James leva les yeux. Le téléphone sonna à nouveau. Cette fois, c’était l’urgentiste administratif de la Premier League.

« James Okafor ? Ici le bureau d’inscription de la Ligue. Vous avez soumis le dossier Silva ? Il nous faut la confirmation bancaire pour valider le prêt avant minuit. Sans elle, le joueur ne pourra pas être inscrit. »

Whitney attrapa le téléphone des mains de James. « Écoutez, mon vieux, nous sommes en train de finaliser. Donnez-nous encore vingt minutes. »

La voix de l’interlocuteur était ferme. « Les règles sont les règles. Le délai expire à vingt-trois heures cinquante-neuf. Après, c’est routier. Désolé, monsieur Whitney. »

Whitney jeta le téléphone sur le canapé. Il se tourna vers James, les yeux en feu. « Qu’est-ce que vous avez fait ? Vous avez tué ce deal. Vous avez tué notre saison. Vous réalisez ce que ça signifie ? »

« Je réalise ce que ça signifie, monsieur le président, répondit James d’une voix calme. Ça signifie que notre club est en faillite cachée. Que quelqu’un a volé trois virgule six millions. Et que votre ancien directeur sportif n’est pas un menteur. C’est un lanceur d’alerte. »

Le silence qui suivit fut brisé par le bourdonnement de l’horloge numérique sur le mur, qui affichait 23 heures 47. La fenêtre d’inscription venait de se fermer. Dans les tribunes, des supporters commençaient à entrer, ignorant tout du drame. Sur le billboard lumineux du stade, le message défilait : « Deadline Day. Grandes nouvelles à venir. » James se retourna vers la table.

« Je veux tout. Les comptes complets. Les relevés bancaires. Les contrats de joueurs. Tout document financier datant d’avant l’arrivée de Vance. Et je veux une liste de tous les membres du conseil d’administration qui ont voté pour l’embauche de Wolfhead. »
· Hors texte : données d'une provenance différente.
/-- Settles O40: from 3968 up the sign alone decides the Codeword. -/
theorem saturationLaw : Obligations.SaturationLaw := by
  have hhigh (s : State) (x : LinearSample) (hx : 3968 ≤ x.toInt) : ∃ t, Gives s (.linIn x) (.cwOut 0xAA#8) t :=
    exists_gives_encode (codeword_of_ge _ hx)
  have hlow (s : State) (x : LinearSample) (hx : x.toInt ≤ -3968) : ∃ t, Gives s (.linIn x) (.cwOut 0x2A#8) t :=
    exists_gives_encode (codeword_of_le _ hx)
  refine ⟨fun s x hx => ?_, fun s x hx => ?_, hhigh, hlow⟩
  · obtain ⟨t, ht⟩ := hhigh s x (by omega)
    obtain ⟨t', ht'⟩ := hhigh s 4095#16 (by decide)
    exact ⟨t, t', ht, ht'⟩
  · obtain ⟨t, ht⟩ := hlow s x (by omega)
    obtain ⟨t', ht'⟩ := hlow s (BitVec.ofInt 16 (-4095)) (by decide)
    exact ⟨t, t', ht, ht'⟩

/-- Settles O42: threshold 32 encodes every decoded sample back, so its round trip decodes to it again. -/
theorem decodeThenEncodeIsIdentity : Obligations.DecodeThenEncodeIsIdentity := by
  refine ⟨fun s c hlim => ?_, fun s x hlim => ⟨?_, ?_⟩⟩
  · obtain ⟨u, hu⟩ := exists_gives_encode (s := afterDecode s c (Dec.linOut c)) (x := Dec.linOut c) (c := c)
      ((congrArg (codeword · _) hlim).trans (codeword_lim32_linOut c))
    exact ⟨_, _, u, gives_decode s c, hu⟩
  · rintro ⟨c, t, u, -, hdec⟩
    obtain ⟨rfl, -⟩ := gives_decode_iff.1 hdec
    exact ⟨c, _, gives_decode s c⟩
  · rintro ⟨c, t, hdec⟩
    obtain ⟨rfl, -⟩ := gives_decode_iff.1 hdec
    exact ⟨c, exists_roundTrip_of_codeword (by rw [hlim, codeword_lim32_linOut])⟩

/-- Settles O43: within a sign the order is that of the magnitudes, and the signs keep the negative samples below. -/
theorem orderPreservation : Obligations.OrderPreservation := by
  intro s a b hlim hab
  obtain ⟨ta, hta⟩ := exists_roundTrip_lim32 hlim a
  obtain ⟨tb, htb⟩ := exists_roundTrip_lim32 hlim b
  refine ⟨_, _, _, _, ta, tb, hta, htb, linOut_codeword_mono hab, fun ha => ?_, fun hb => ?_⟩
  · have hsign : signOf a = signOf b := by rw [signOf, signOf, if_pos ha, if_pos (ha.trans hab)]
    exact unmask_codeword_mono hsign (by omega)
  · have hsign : signOf b = signOf a := by rw [signOf, signOf, if_neg (by omega), if_neg (by omega)]
    exact ⟨unmask_codeword_mono hsign (by omega), unmask_codeword_lt_of_neg _ (by omega), unmask_codeword_lt_of_neg _ hb⟩

/-- Settles O44: the Segment, and with it half the cell width, never decreases with the magnitude. -/
theorem quantizationErrorBound : Obligations.QuantizationErrorBound := by
  intro s x x' hlim hle hx'
  obtain ⟨t, ht⟩ := exists_roundTrip_lim32 hlim x
  obtain ⟨t', ht'⟩ := exists_roundTrip_lim32 hlim x'
  refine ⟨_, _, t, _, _, t', ht, ht', error_lim32_le (hle.trans hx'), error_lim32_le hx', maxErr_mono ?_,
    maxErr_mono (Nat.le_of_lt_succ (segField_lt_eight _))⟩
  rw [segField_codeword, segField_codeword]
  exact segmentOf_mono (magnitude_mono hle)

/-- Settles O45: the Codewords that threshold 16 does not keep, the error of the unhalved Mantissas, and 16 after 15. -/
theorem literalThresholdBreaksLaws : Obligations.LiteralThresholdBreaksLaws := by
  intro s hlim
  have hroundTrip (x : LinearSample) : ∃ t, RoundTrip s x (codeword .lim16 x) (Dec.linOut (codeword .lim16 x)) t :=
    exists_roundTrip_of_codeword (by rw [hlim])
  refine ⟨fun c => ?_, ?_, fun x hx => ?_, fun x hlow hhigh => ?_, ?_⟩
  · refine ⟨_, _, _, _, gives_decode s c, gives_encode _ _, ?_⟩
    rw [show (afterDecode s c (Dec.linOut c)).config.smallLimit = .lim16 from hlim, codeword_linOut_eq_iff]
    simp only [true_and]
  · exact exists_roundTrip_of_codeword (by rw [hlim]; decide)
  · obtain ⟨t, ht⟩ := hroundTrip x
    have hmag := magnitude_of_natAbs_le (x := x) (by omega)
    refine ⟨_, _, t, ht, ?_, error_lim16_le_of_lt hx⟩
    rw [segField_codeword, segmentOf_eq_zero_iff]
    omega
  · obtain ⟨t, ht⟩ := hroundTrip x
    have hmag := magnitude_of_natAbs_le (x := x) (by omega)
    have hseg : segmentOf SmallLimit.lim16.value (magnitude x) = 0 + 1 := (segmentOf_eq_succ_iff _ _ _).2 (by omega)
    have hcell := (fields_eq_succ_iff .lim16 0 _ (mantissaOf_lt_sixteen .lim16 _)).1 ⟨hseg, rfl⟩
    have herr := error_le_of_inCell (lim := .lim16) (x := x) (by omega) (by rwa [hseg])
    have hfield : segField (codeword .lim16 x) = 1 := (segField_codeword _ x).trans hseg
    exact ⟨_, _, t, ht, hfield, by rwa [hfield] at herr⟩
  · obtain ⟨t, ht⟩ := exists_gives_encode (s := s) (x := 15#16) rfl
    obtain ⟨t', ht'⟩ := exists_gives_encode (s := s) (x := 16#16) rfl
    refine ⟨_, _, t, t', ht, ht', ?_⟩
    rw [hlim]
    decide

end Sys2Proof.Machine
end
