-- ==== Sys2Proof/Config.lean ====
section
/-! DEFINITION. The fixed numbers of the T840 and the two free values of the model. -/

namespace Sys2Proof.Config

/-- R10: a survey ends TIMED OUT after 40 ms. -/
def surveyTimeoutMs : Nat := 40
/-- R29: a reply window is 10 ms. -/
def replyWindowMs : Nat := 10
/-- R33: the rouse wait is 10 ms. -/
def rouseWaitMs : Nat := 10
/-- R154: the FIRE line is accepted after 50 ms at one level. -/
def fireStableMs : Nat := 50
/-- R75: an airtime mark every 100 ms. -/
def markMs : Nat := 100
/-- R6: the rating of a line unit, in mW. -/
def unitRating : Nat := 8000
/-- R39: the largest power value, in mW. -/
def maxPower : Nat := 8000
/-- R170: records in an event queue. -/
def queueCapacity : Nat := 32
/-- R171: records one READ EVENTS removes. -/
def eventsPerRead : Nat := 8
/-- R63: values an averaging history holds. -/
def historyLength : Nat := 64
/-- R162: the longest command payload. -/
def maxPayload : Nat := 264
/-- R105: blocks of the message memory. -/
def blockCount : Nat := 1024
/-- R105: bytes of a block. -/
def blockBytes : Nat := 4096
/-- R107: the longest message. -/
def maxMessageBytes : Nat := 1048576
/-- R120: a channel's reading time is counted in 125ths of a byte (log 4). -/
def unitsPerByte : Nat := 125
/-- R120: 16,000 bytes/s is 16 bytes, or 2000 of these units, in 1 ms of a PLAYING channel. -/
def playUnitsPerMs : Nat := 2000
/-- R120: 1,048,576 bytes/s is 131072 bytes in 125 ms, so a CHECKING channel reads this many of these units in 1 ms. -/
def checkUnitsPerMs : Nat := 131072

/-- FREE VALUE (log 2): where several of the part's own events fall due at one moment, "either may be taken first"
(R75, R93, R96, R103, R124, R150, R167); the n-th such choice takes the event with this index, modulo their number. -/
opaque pick : Nat → Nat

/-- FREE VALUE (log 42): the temperature class that a survey entry with the unassigned code 3 (R181) shows of a segment, by the
counter of free choices and the segment's index, as a code modulo 3. -/
opaque spareTemp : Nat → Nat → Nat

end Sys2Proof.Config
end

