-- ==== Sys2Proof/Machine/Allocator.lean ====
section
/-! DEFINITION. The allocator: effective values (R45 to R47), the grant round (R48 to R53), when rounds run (R54 to R56),
suspension (R57), and the effective limit that the loop controller hands it (R21). -/

namespace Sys2Proof.Machine

/-! ### Effective floors and requests -/

/-- An effective floor and request. -/
structure Want where
  f : Nat
  r : Nat
  deriving DecidableEq, Repr

structure Wants where
  c : Four Want
  rs : Want
  bc : Want
  deriving DecidableEq, Repr

/-- R39, R44: floor(E × percentage / 100). -/
def carrierCap (eff pct : Nat) : Nat := eff * pct / 100

/-- R45. -/
def carrierWant (level : Level) (cap : Nat) (e : CarrierEntry) : Want :=
  if e.suspended then ⟨0, 0⟩
  else
    match level with
    | .normal => ⟨min e.floor e.request, e.request⟩
    | .incident => ⟨min e.floor (min cap (min e.request cap)), min e.request cap⟩

/-- R46: the floor in force of RS and BC. -/
def floorInForce (level : Level) (floor ifloor : Nat) : Nat :=
  match level with
  | .normal => floor
  | .incident => ifloor

/-- R46, R47. -/
def rescueWant (level : Level) (activity : Bool) (e : RescueEntry) : Want :=
  let f := floorInForce level e.floor e.ifloor
  ⟨f, max (if activity then e.qActive else e.qIdle) f⟩

/-- R46. -/
def broadcastWant (level : Level) (e : BroadcastEntry) : Want :=
  let f := floorInForce level e.floor e.ifloor
  ⟨f, max e.request f⟩

/-- The effective values of a segment with effective limit `eff`. -/
def wantsOf (al : AllocRec) (eff : Nat) (a : AllocSeg) : Wants :=
  { c := a.c.map (carrierWant al.level (carrierCap eff al.capPct)),
    rs := rescueWant al.level al.activity a.rs,
    bc := broadcastWant al.level a.bc }

/-! ### The grant round -/

def nextCarrier : Carrier → Carrier
  | .c1 => .c2 | .c2 => .c3 | .c3 => .c4 | .c4 => .c1

/-- R39: the rotation order from the pointer. -/
def rotationFrom : Carrier → List Carrier
  | .c1 => [.c1, .c2, .c3, .c4]
  | .c2 => [.c2, .c3, .c4, .c1]
  | .c3 => [.c3, .c4, .c1, .c2]
  | .c4 => [.c4, .c1, .c2, .c3]

/-- R49: each carrier in turn receives min(f, A); the floors received and what is left of A. -/
def floorPhase (f : Four Nat) : List Carrier → Nat → Four Nat → Four Nat × Nat
  | [], a, g => (g, a)
  | c :: cs, a, g => floorPhase f cs (a - min (f.get c) a) (g.set c (min (f.get c) a))

/-- R51: one milliwatt to each carrier still asking, in order, until D is used up. -/
def handOut (x : Four Nat) : List Carrier → Nat → Four Nat → Four Nat
  | [], _, g => g
  | c :: cs, d, g =>
    if 0 < d && 0 < x.get c then handOut x cs (d - 1) (g.set c (g.get c + 1)) else handOut x cs d g

/-- R51: the carrier excess phase on `a` milliwatts, after the carriers' floors `g`. -/
def excessPhase (r g : Four Nat) (a : Nat) (p : Carrier) : Four Nat × Carrier :=
  let x := r.zipWith (· - ·) g
  if x.total ≤ a then (g.zipWith (· + ·) x, p)
  else
    let share := x.map fun xi => a * xi / x.total
    let d := a - share.total
    (handOut x (rotationFrom p) d (g.zipWith (· + ·) share), if 0 < d then nextCarrier p else p)

/-- R48 to R51: the six grants and the pointer after a round from effective limit `eff`. -/
def grantRound (eff : Nat) (w : Wants) (p : Carrier) : Six Nat × Carrier :=
  let rsFloor := min w.rs.f eff
  let a1 := eff - rsFloor
  let bcFloor := min w.bc.f a1
  let a2 := a1 - bcFloor
  let (floors, a3) := floorPhase (w.c.map (·.f)) (rotationFrom p) a2 (.all 0)
  let rsMore := min (w.rs.r - rsFloor) a3
  let a4 := a3 - rsMore
  let bcMore := min (w.bc.r - bcFloor) a4
  let a5 := a4 - bcMore
  let (c, p') := excessPhase (w.c.map (·.r)) floors a5 p
  (⟨c.c1, c.c2, c.c3, c.c4, rsFloor + rsMore, bcFloor + bcMore⟩, p')

/-- R53: GRANT_CHANGED for an entry whose grant changed. -/
def raiseGrantChange (k : SegId) (old new : Six Nat) (s : State) (e : Entry) : State :=
  if old.get e = new.get e then s
  else s.raise (toPort (ownerPort e)) .grantChanged (entrySubject k e) (BitVec.ofNat 16 (old.get e)) (BitVec.ofNat 16 (new.get e))

/-- R84: the relay set of a channel. -/
def relayOf (al : AllocRec) (coverage : SegSet) : SegSet :=
  setOf fun k => inSet coverage k && decide (0 < al.segs[k].rs.grant)

/-- R84, R52: both relay sets, from the coverage sets and the RS grants. -/
def refreshRelay (s : State) : State :=
  { s with talk.chans := s.talk.chans.map fun c => { c with relay := relayOf s.alloc c.coverage } }

/-- The new grants and pointer of a segment. -/
def State.roundResult (s : State) (k : SegId) : Six Nat × Carrier :=
  grantRound (s.seg k).eff (wantsOf s.alloc (s.seg k).eff (s.aseg k)) (s.aseg k).ptr

/-- R48, R52, R53, R55: a grant round on a segment, with what its readers take from it. -/
def runRound (k : SegId) (s : State) : State :=
  if s.sys.part = .run ∧ k.val < s.loop.n then
    let r := s.roundResult k
    let t := s.modAseg k fun a => { a.withGrants r.1 with ptr := r.2 }
    let t := Entry.every.foldl (raiseGrantChange k (s.aseg k).grants r.1) t
    engineTakesGrants k (refreshRelay t)
  else s

/-- R54: a round on each segment 1 to N whose effective values differ from those of `old`. -/
def roundsWhereChanged (old : AllocRec) (s : State) : State :=
  forSegs (fun k t =>
    if wantsOf old (t.seg k).eff old.segs[k] = wantsOf t.alloc (t.seg k).eff (t.aseg k) then t else runRound k t) s

/-- Section 3.2: a write of settings in every segment of a set, and the rounds it causes. -/
def writeEntries (m : SegSet) (f : AllocSeg → AllocSeg) (s : State) : State :=
  roundsWhereChanged s.alloc (forSet m (fun k t => t.modAseg k f) s)

/-- R43: the same write in one segment. -/
def writeEntry (k : SegId) (f : AllocSeg → AllocSeg) (s : State) : State :=
  let t := s.modAseg k f
  if wantsOf s.alloc (s.seg k).eff (s.aseg k) = wantsOf t.alloc (s.seg k).eff (t.aseg k) then t else runRound k t

/-- R47: rescue activity starts or ends. -/
def setActivity (b : Bool) (s : State) : State := forSegs runRound { s with alloc.activity := b }

/-- R56: the allocator takes the new incident level. -/
def allocLevel (l : Level) (s : State) : State := forSegs runRound { s with alloc.level := l }

/-- R57: the level monitor asks for a carrier entry to be suspended. -/
def suspendEntry (k : SegId) (c : Carrier) (s : State) : State :=
  if ((s.aseg k).c.get c).suspended then s
  else
    let t := s.modAseg k fun a => { a with c := a.c.set c { a.c.get c with suspended := true } }
    runRound k (t.raise toOC .entrySuspended (entrySubject k c.entry) 0 0)

/-! ### The effective limit -/

/-- R21. -/
def limitOf (r : SegRec) (marked : Bool) (derate : Nat) : Nat :=
  match r.link, r.observed with
  | .lost, _ => 0
  | .unseen, _ => 0
  | _, none => 0
  | _, some o =>
    if marked || r.commanded ≠ .active || o.mode ≠ .active then 0
    else
      match o.temp with
      | .hot => 0
      | .warm => r.limit * derate / 100
      | .normal => r.limit

/-- R21, R55: E is recomputed, and the rounds follow together. -/
def storeLimit (k : SegId) (s : State) : State :=
  s.modSeg k fun r => { r with eff := limitOf r (s.unit k).marked s.loop.derate }

/-- R21: E is recomputed; a changed E is handed to the allocator, which runs a round. -/
def recomputeLimit (k : SegId) (s : State) : State :=
  let e := limitOf (s.seg k) (s.unit k).marked s.loop.derate
  if e = (s.seg k).eff then s else runRound k (s.modSeg k fun r => { r with eff := e })

end Sys2Proof.Machine
end

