-- ==== Sys2Proof/Machine/BreakIn.lean ====
section
/-! DEFINITION. The playout engine's operations (R119 to R126) and the break-in selector (R135 to R147), whose
recomputation makes them hold and resume channels; the break-in commands. -/

namespace Sys2Proof.Machine

/-! ### Playout operations -/

/-- R119: the current message of a running channel. -/
def PlayRec.message (r : PlayRec) : Option MsgId :=
  match r.program, r.cur with
  | some p, some c => p.playlist[c.index]?
  | _, _ => none

/-- R132, R180: index and identifier. -/
def PlayRec.place (r : PlayRec) : Half :=
  hiLo (match r.cur with | some c => BitVec.ofNat 8 (c.index + 1) | none => 0)
    (match r.message with | some i => idByte i | none => 0)

/-- R132: where a channel's events go. -/
def toOwner : PlayOwner → Tri Bool
  | .none => ⟨false, false, false⟩
  | .o => toO
  | .e => toE
  | .incident => toO

/-- R124, R180. -/
inductive EndCause where
  | stopped | completed | notReady | lapsed | overridden
  deriving DecidableEq, Repr

def endCode : EndCause → Byte
  | .stopped => 1 | .completed => 2 | .notReady => 3 | .lapsed => 4 | .overridden => 5

/-- R132: PLAYOUT_STATE with this change code and low byte, from the record as it stood. -/
def raisePlayout (c : PChan) (r : PlayRec) (change low : Byte) (s : State) : State :=
  s.raise (toOwner r.owner) .playoutState (BitVec.ofNat 8 (pchanCode c)) (hiLo change low) r.place

/-- R132: STARTED carries the state after the start and the owner. -/
def raiseStarted (c : PChan) (s : State) : State :=
  let r := s.pchan c
  s.raise (toOwner r.owner) .playoutState (BitVec.ofNat 8 (pchanCode c)) (hiLo 1 (BitVec.ofNat 8 (playStateCode r.state)))
    (hiLo (BitVec.ofNat 8 (playOwnerCode r.owner)) 0)

/-- R124, R131: the channel goes IDLE; P1 held by INCIDENT keeps its owner. -/
def goIdle (c : PChan) (s : State) : State :=
  s.modPchan c fun r =>
    { r with state := .idle, cur := none, finish := false,
             owner := if c = .p1 && s.play.p1Held then .incident else .none }

/-- R124: the channel goes IDLE with ENDED to the owner it had. -/
def endChannel (c : PChan) (cause : EndCause) (s : State) : State :=
  raisePlayout c (s.pchan c) 5 (endCode cause) (goIdle c s)

def messageReady (s : State) (m : Option MsgId) : Bool :=
  match m with
  | some i => (s.msg i).content.ready
  | none => false

def startCursor (index : Nat) : Cursor := ⟨index, 0, 0, 0⟩

/-- R120: time for `units` more 125ths of a byte in a message of `len` bytes. Whole bytes move the position, up to the message's
end; what is left, a part of a byte or the time beyond the end, stays in `frac` (log 4). -/
def Cursor.readOn (len units : Nat) (q : Cursor) : Cursor :=
  let n := min ((q.frac + units) / Config.unitsPerByte) (len - q.pos)
  { q with pos := q.pos + n, frac := q.frac + units - Config.unitsPerByte * n }

/-- R113, R120: a channel reads on in its message; a CHECKING one sums the bytes it reads. A record that is not READY or DAMAGED
is not served. -/
def readFor (s : State) (units : Nat) (r : PlayRec) : PlayRec :=
  match r.message, r.cur with
  | some i, some q =>
    match (s.msg i).content.served? with
    | none => r
    | some m =>
      let q' := q.readOn m.length units
      let bytes := memLoad s.store.mem m.first q.pos (q'.pos - q.pos)
      { r with cur := some { q' with sum := if r.state = .checking then q.sum + checksum bytes else q.sum } }
  | _, _ => r

/-- R120: a channel reads for one millisecond. -/
def readMs (s : State) (r : PlayRec) : PlayRec :=
  match r.state with
  | .playing => readFor s Config.playUnitsPerMs r
  | .checking => readFor s Config.checkUnitsPerMs r
  | _ => r

/-- R120: the length of the message a channel reads. -/
def readLength (s : State) (r : PlayRec) : Nat :=
  match r.message with
  | some i => (s.msg i).content.length
  | none => 0

/-- R120: the position has reached the byte length. -/
def messageRead (s : State) (r : PlayRec) : Bool :=
  match r.cur with
  | some q => decide (readLength s r ≤ q.pos)
  | none => false

/-! ### Candidates, ranking and owners -/

def sourceOf : PChan → Source
  | .p1 => .p1 | .p2 => .p2 | .p3 => .p3 | .p4 => .p4

/-- R139: the zone in which a channel is a candidate; none where it is no candidate. -/
def playZone (r : PlayRec) : Option SegSet :=
  match r.program with
  | some p => if p.kind = .play ∧ (r.state = .playing ∨ r.state = .held) then some p.zone else none
  | none => none

/-- R135, R139: the zone in which a source is a candidate. -/
def sourceZone (s : State) : Source → Option SegSet
  | .none => none
  | .liveE => s.brk.liveE.map (·.zone)
  | .liveO => s.brk.liveO
  | .p1 => playZone s.play.chans.c1
  | .p2 => playZone s.play.chans.c2
  | .p3 => playZone s.play.chans.c3
  | .p4 => playZone s.play.chans.c4

/-- R140: the playout channels in the order of the mode. -/
def playRanking (s : State) : List PChan :=
  match s.brk.priority with
  | .fixed => PChan.every
  | .rotating => s.play.rotation

/-- R140: the sources, highest precedence first. -/
def ranking (s : State) : List Source :=
  if (s.pchan .p1).owner = .incident then
    [.liveE, .liveO, .p1] ++ ((playRanking s).filter fun c => c ≠ .p1).map sourceOf
  else [.liveE, .liveO] ++ (playRanking s).map sourceOf

def isCandidate (s : State) (k : SegId) (x : Source) : Bool :=
  decide (k.val < s.loop.n) &&
  match sourceZone s x with
  | some z => inSet z k
  | none => false

/-- R139, R140: the candidates of a segment, in precedence order. -/
def candidates (s : State) (k : SegId) : List Source := (ranking s).filter (isCandidate s k)

/-- R142: a segment's BC grant is above 0. -/
def bcGranted (s : State) (k : SegId) : Bool := decide (0 < (s.aseg k).bc.grant)

/-- R142. -/
def ownerNow (s : State) (k : SegId) : Source :=
  if bcGranted s k then ((candidates s k).head?).getD .none else .none

/-- The segments that a source owns. -/
def ownedBy (owners : Vector Source 24) (x : Source) : SegSet := setOf fun k => owners[k] = x

/-! ### Recomputation (R143, R144, R147) -/

def ownersNow (s : State) : Vector Source 24 := Vector.ofFn (ownerNow s)

/-- R144 step 2, R125: a HELD channel that owns a segment begins its message, or goes IDLE. -/
def resumeChannel (owners : Vector Source 24) (s : State) (c : PChan) : State :=
  let r := s.pchan c
  if r.state = .held ∧ ownedBy owners (sourceOf c) ≠ 0 then
    if messageReady s r.message then
      s.modPchan c fun r => { r with state := .playing, cur := r.cur.map fun q => startCursor q.index }
    else goIdle c s
  else s

/-- R144 step 3: a channel that was running is IDLE. -/
def someEnded (before s : State) : Bool :=
  PChan.every.any fun c => decide ((before.pchan c).state ≠ .idle) && decide ((s.pchan c).state = .idle)

/-- R144 steps 1 to 3, in at most `fuel` rounds. -/
def resumeRounds : Nat → State → State
  | 0, s => s
  | n + 1, s =>
    let t := PChan.every.foldl (resumeChannel (ownersNow s)) s
    if someEnded s t then resumeRounds n t else t

/-- R144 step 4, R126: a PLAYING channel that owns no segment is HELD, or IDLE under its finish flag. -/
def holdChannel (s : State) (c : PChan) : State :=
  let r := s.pchan c
  if (playZone r).isSome ∧ r.state = .playing ∧ ownedBy s.brk.owners (sourceOf c) = 0 then
    if r.finish then goIdle c s
    else s.modPchan c fun r => { r with state := .held, cur := r.cur.map fun q => startCursor q.index }
  else s

/-- R147: BREAKIN_OWNER for a segment whose owner has changed. -/
def raiseOwner (old : Vector Source 24) (s : State) (k : SegId) : State :=
  let was := old[k]
  let now := s.owner k
  if was = now then s
  else
    s.raise (if was = .liveE ∨ now = .liveE then toOE else toO) .breakinOwner (segByte k)
      (BitVec.ofNat 16 (sourceCode was)) (BitVec.ofNat 16 (sourceCode now))

/-- R147, R126: what the recomputation did to a channel that ran before it; a starting channel is silent. -/
def raiseHoldResume (before : State) (starting : Option PChan) (s : State) (c : PChan) : State :=
  let r := before.pchan c
  if starting = some c then s
  else
    match r.state, (s.pchan c).state with
    | .held, .playing => raisePlayout c r 3 0 s
    | .held, .idle => raisePlayout c r 5 (endCode .notReady) s
    | .playing, .held => raisePlayout c r 2 0 s
    | .playing, .idle => raisePlayout c r 5 (endCode .lapsed) s
    | _, _ => s

/-- R144: the owners are recomputed and stored, channels resume and are held, and the events are raised. -/
def recomputeOwners (starting : Option PChan) (s : State) : State :=
  let t := resumeRounds 5 s
  let t : State := { t with brk.owners := ownersNow t }
  let t := PChan.every.foldl holdChannel t
  let t := (List.finRange 24).foldl (raiseOwner s.brk.owners) t
  PChan.every.foldl (raiseHoldResume s starting) t

/-- R143: the inputs of the owners. -/
structure SelectorInputs where
  n : Nat
  live : Option SegSet × Option SegSet
  granted : SegSet
  zones : Four (Option SegSet)
  rank : List Source
  deriving DecidableEq, Repr

def selectorInputs (s : State) : SelectorInputs :=
  { n := s.loop.n, live := (sourceZone s .liveE, sourceZone s .liveO), granted := setOf (bcGranted s),
    zones := s.play.chans.map playZone, rank := ranking s }

/-- R143: one recomputation at the end of an event that began in `before` and changed an input. -/
def settle (before s : State) : State :=
  if selectorInputs before = selectorInputs s then s else recomputeOwners none s

/-! ### Live records (R135 to R138) -/

/-- R136: the feed that a port may carry; port O carries NONE. -/
def feedOf (p : Port) (b : Byte) : Option (Option Feed) :=
  match p, b.toNat with
  | .o, 0 => some none
  | .e, 1 => some (some .dispatch)
  | .e, 2 => some (some .t1)
  | .e, 3 => some (some .t2)
  | _, _ => none

/-- R136: the sending port's record. -/
def writeLive (zone : SegSet) (feed : Option Feed) (s : State) : State :=
  match feed with
  | some f => { s with brk.liveE := some ⟨zone, f⟩ }
  | none => { s with brk.liveO := some zone }

def liveSource : Port → Source
  | .e => .liveE
  | _ => .liveO

/-- R135, R179: ON is 0, OFF is 1. -/
def onCode (on : Bool) : Nat := if on then 0 else 1

/-- R135: the record of LIVE_E: state, zone set, feed. -/
def liveEFields : Option LiveE → List Byte
  | some l => b1 (onCode true) ++ be3 l.zone ++ b1 (feedCode (some l.feed))
  | none => b1 (onCode false) ++ be3 0 ++ b1 (feedCode none)

/-- R135: the record of LIVE_O: state and zone set. -/
def liveOFields : Option SegSet → List Byte
  | some z => b1 (onCode true) ++ be3 z
  | none => b1 (onCode false) ++ be3 0

/-- R136: the record of a port. -/
def liveFields (p : Port) (s : State) : List Byte :=
  match p with
  | .e => liveEFields s.brk.liveE
  | _ => liveOFields s.brk.liveO

/-- R136. -/
def startBreakIn (p : Port) (zone : SegSet) (feed : Byte) (s : State) : State × Reply :=
  if !setOk s zone then refuse .badArgument s
  else
    match feedOf p feed with
    | none => refuse .badArgument s
    | some f =>
      let t := settle s (writeLive zone f s)
      (t, ⟨.ok, liveFields p t ++ be3 (ownedBy t.brk.owners (liveSource p))⟩)

/-- R137, R138: the record of a port is OFF. -/
def clearLive (p : Port) (s : State) : State :=
  match p with
  | .e => { s with brk.liveE := none }
  | .o => { s with brk.liveO := none }
  | .c => s

/-- R137. -/
def stopBreakIn (p : Port) (s : State) : State × Reply :=
  (settle s (clearLive p s), ⟨.ok, be3 (ownedBy s.brk.owners (liveSource p))⟩)

/-- R141. -/
def setPlayoutPriority (mode : Byte) (s : State) : State × Reply :=
  match flagOf mode with
  | none => refuse .badArgument s
  | some b => accept { s with brk.priority := if b then .rotating else .fixed }

def execStartBreakIn (p : Port) (zone : SegSet) (feed : Byte) (s : State) : Host.Outcome State Fault Refusal :=
  .next (portCommand (.startBreakIn p zone feed) (startBreakIn p zone feed) s)

def execStopBreakIn (p : Port) (s : State) : Host.Outcome State Fault Refusal :=
  .next (portCommand (.stopBreakIn p) (stopBreakIn p) s)

def execSetPlayoutPriority (p : Port) (mode : Byte) (s : State) : Host.Outcome State Fault Refusal :=
  .next (portCommand (.setPlayoutPriority p mode) (setPlayoutPriority mode) s)

end Sys2Proof.Machine
end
Margaret hocha la tête. Whitney ouvrit la bouche pour protester, mais James l’interrompit : « Vous m’avez embauché pour prendre les décisions fondées sur les données. Les données disent que ce club est en arrêt cardiaque. Si je ne trouve pas qui a serré le garrot, on ne survivra pas à la fin de la saison. Et je ne parle pas de relégation. Je parle de liquidation. »

Il attrapa son téléphone et se dirigea vers la porte. Avant de sortir, il se retourna. « Et dites à personne que vous avez vu Ellis Vance. Ni que vous avez entendu ce message. Tant que je n’ai pas les données, il reste le principal suspect. Mais j’ai une intuition. La vérité est quelque part sur ce tableau de chasse. »

Il claqua la porte. Dans le couloir, son propre souffle résonnait. Il sortit son téléphone, ouvrit l’application de messagerie chiffrée qu’il utilisait rarement, et tapota un court texte : « Ancien collègue. Besoin de toi pour une analyse forensique. J’ai un cadavre à exhumer. » Il envoya le message, puis marcha vers l’ascenseur, le plan de bataille déjà en tête, les questions s’enchaînant à une vitesse vertigineuse.

Qui d’autre, parmi les dirigeants actuels, était dans le coup ?

Quelque chose lui disait qu’il n’aurait pas à chercher longtemps.